Speaker
Description
Model-order Reduction (MOR) is a technique used to reduce the complexity of high-dimensional dynamical systems while preserving their essential properties. It has been been successfully used in many scientific and engineering fields, such as Fluid Dynamics and Control Theory by methods like Proper Orthogonal Decomposition (POD), Autoencoder, Dynamic Mode decomposition (DMD) and so on. However, most MOR techniques assume that the full state is available which may not be the case, e.g. in molecular dynamics simulations and climate simulations. Hence techniques with partially observed states have been developed, since common MOR procedure cannot be applied.

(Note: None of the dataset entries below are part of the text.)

@[simp] theorem State_startAudit_flt_react (s : State) (src : Nat) (obj : Nat)  : (State.startAudit s src obj).flt.react = s.flt.react := by
  first | rfl | (simp (maxDischargeDepth := 12) [State.startAudit]; done) | (unfold State.startAudit; (try dsimp only); repeat' (first | rfl | (simp (maxDischargeDepth := 12); done) | (refine (foldl_keeps (fun z => z.flt.react) _ _ _ (fun t f => ?_)).trans ?_) | (refine (foldl_keeps_fst (fun z => z.flt.react) _ _ _ (fun t f => ?_)).trans ?_) | split))

@[simp] theorem State_errnPulse_flt_react (s : State)  : (State.errnPulse s).flt.react = s.flt.react := by
  first | rfl | (simp (maxDischargeDepth := 12) [State.errnPulse]; done) | (unfold State.errnPulse; (try dsimp only); repeat' (first | rfl | (simp (maxDischargeDepth := 12); done) | (refine (foldl_keeps (fun z => z.flt.react) _ _ _ (fun t f => ?_)).trans ?_) | (refine (foldl_keeps_fst (fun z => z.flt.react) _ _ _ (fun t f => ?_)).trans ?_) | split))

@[simp] theorem State_errnSettle_flt_react (s : State)  : (State.errnSettle s).flt.react = s.flt.react := by
  first | rfl | (simp (maxDischargeDepth := 12) [State.errnSettle]; done) | (unfold State.errnSettle; (try dsimp only); repeat' (first | rfl | (simp (maxDischargeDepth := 12); done) | (refine (foldl_keeps (fun z => z.flt.react) _ _ _ (fun t f => ?_)).trans ?_) | (refine (foldl_keeps_fst (fun z => z.flt.react) _ _ _ (fun t f => ?_)).trans ?_) | split))

@[simp] theorem State_reactI_flt_react (s : State) (src : Nat) (obj : Nat)  : (State.reactI s src obj).flt.react = s.flt.react := by
  first | rfl | (simp (maxDischargeDepth := 12) [State.reactI]; done) | (unfold State.reactI; (try dsimp only); repeat' (first | rfl | (simp (maxDischargeDepth := 12); done) | (refine (foldl_keeps (fun z => z.flt.react) _ _ _ (fun t f => ?_)).trans ?_) | (refine (foldl_keeps_fst (fun z => z.flt.react) _ _ _ (fun t f => ?_)).trans ?_) | split))

@[simp] theorem State_reactC_flt_react (s : State)  : (State.reactC s).flt.react = s.flt.react := by
  first | rfl | (simp (maxDischargeDepth := 12) [State.reactC]; done) | (unfold State.reactC; (try dsimp only); repeat' (first | rfl | (simp (maxDischargeDepth := 12); done) | (refine (foldl_keeps (fun z => z.flt.react) _ _ _ (fun t f => ?_)).trans ?_) | (refine (foldl_keeps_fst (fun z => z.flt.react) _ _ _ (fun t f => ?_)).trans ?_) | split))

@[simp] theorem State_issue_flt_react (s : State) (src : Nat) (obj : Nat) (new : Nat)  : (State.issue s src obj new).flt.react = s.flt.react := by
  first | rfl | (simp (maxDischargeDepth := 12) [State.issue]; done) | (unfold State.issue; (try dsimp only); repeat' (first | rfl | (simp (maxDischargeDepth := 12); done) | (refine (foldl_keeps (fun z => z.flt.react) _ _ _ (fun t f => ?_)).trans ?_) | (refine (foldl_keeps_fst (fun z => z.flt.react) _ _ _ (fun t f => ?_)).trans ?_) | split))

@[simp] theorem State_countRaise_flt_react (s : State) (src : Nat) (obj : Nat)  : (State.countRaise s src obj).flt.react = s.flt.react := by
  first | rfl | (simp (maxDischargeDepth := 12) [State.countRaise]; done) | (unfold State.countRaise; (try dsimp only); repeat' (first | rfl | (simp (maxDischargeDepth := 12); done) | (refine (foldl_keeps (fun z => z.flt.react) _ _ _ (fun t f => ?_)).trans ?_) | (refine (foldl_keeps_fst (fun z => z.flt.react) _ _ _ (fun t f => ?_)).trans ?_) | split))

@[simp] theorem State_repeatRaise_flt_react (s : State)  : (State.repeatRaise s).flt.react = s.flt.react := by
  first | rfl | (simp (maxDischargeDepth := 12) [State.repeatRaise]; done) | (unfold State.repeatRaise; (try dsimp only); repeat' (first | rfl | (simp (maxDischargeDepth := 12); done) | (refine (foldl_keeps (fun z => z.flt.react) _ _ _ (fun t f => ?_)).trans ?_) | (refine (foldl_keeps_fst (fun z => z.flt.react) _ _ _ (fun t f => ?_)).trans ?_) | split))

@[simp] theorem State_openIncident_flt_react (s : State) (src : Nat) (obj : Nat) (inj : Bool)  : (State.openIncident s src obj inj).flt.react = s.flt.react := by
  first | rfl | (simp (maxDischargeDepth := 12) [State.openIncident]; done) | (unfold State.openIncident; (try dsimp only); repeat' (first | rfl | (simp (maxDischargeDepth := 12); done) | (refine (foldl_keeps (fun z => z.flt.react) _ _ _ (fun t f => ?_)).trans ?_) | (refine (foldl_keeps_fst (fun z => z.flt.react) _ _ _ (fun t f => ?_)).trans ?_) | split))

@[simp] theorem State_mergeRaise_flt_react (s : State) (src : Nat) (inj : Bool)  : (State.mergeRaise s src inj).flt.react = s.flt.react := by
  first | rfl | (simp (maxDischargeDepth := 12) [State.mergeRaise]; done) | (unfold State.mergeRaise; (try dsimp only); repeat' (first | rfl | (simp (maxDischargeDepth := 12); done) | (refine (foldl_keeps (fun z => z.flt.react) _ _ _ (fun t f => ?_)).trans ?_) | (refine (foldl_keeps_fst (fun z => z.flt.react) _ _ _ (fun t f => ?_)).trans ?_) | split))

@[simp] theorem State_handleRaise_flt_react (s : State) (src : Nat) (obj : Nat) (newSrc : Bool)  : (State.handleRaise s src obj newSrc).flt.react = s.flt.react := by
  first | rfl | (simp (maxDischargeDepth := 12) [State.handleRaise]; done) | (unfold State.handleRaise; (try dsimp only); repeat' (first | rfl | (simp (maxDischargeDepth := 12); done) | (refine (foldl_keeps (fun z => z.flt.react) _ _ _ (fun t f => ?_)).trans ?_) | (refine (foldl_keeps_fst (fun z => z.flt.react) _ _ _ (fun t f => ?_)).trans ?_) | split))

@[simp] theorem State_abandonAudits_flt_react (s : State)  : (State.abandonAudits s).flt.react = s.flt.react := by
  first | rfl | (simp (maxDischargeDepth := 12) [State.abandonAudits]; done) | (unfold State.abandonAudits; (try dsimp only); repeat' (first | rfl | (simp (maxDischargeDepth := 12); done) | (refine (foldl_keeps (fun z => z.flt.react) _ _ _ (fun t f => ?_)).trans ?_) | (refine (foldl_keeps_fst (fun z => z.flt.react) _ _ _ (fun t f => ?_)).trans ?_) | split))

Partial of the state space/observation is available of dynamical systems, unlike traditional MOR techniques mentioned above, there is not enough accessible information to build a ROM according to FOM. That is, we should propagate dynamics through the partially observed state space. The Mori-Zwanzig formalism (MZ) provides a powerful and systematic way to model the system by partially observed information by introducing a projection operator and memory kernel. The projection operator decomposes observed variables and observed variables to construct a model that only involves observed variables. We have implemented MZ in a large-scale linear system with partial observation, for which the matrix $A$ of the dynamics $\dot{x} = Ax$ is partitioned into $A_{11}$, $A_{12}$, $A_{21}$ and $A_{22}$ corresponding to observed states, unobserved states and their interactions respectively. Our work demonstrates that the solution of the Mori-Zwanzig (MZ) formalism is quite accurate compared to the RK45 ODE solver in a large-scale linear system when a partial dimension (e.g., 5 out of 10) is observed. However, there is no free lunch; as a consequence of missing information about the unobserved dimensions, an integro-differential equation that includes a non-Markovian memory kernel must be solved. Consequently, the MZ approach suffers form high computational costs, especially when the integration time step is long. We plan to implement Neural Networks (NN) to approximate the memory kernel from data, thereby avoiding expensive on-the-fly computations. Subsequently, we intend to apply the MZ formalism to nonlinear large-scale systems to make it more widely applicable.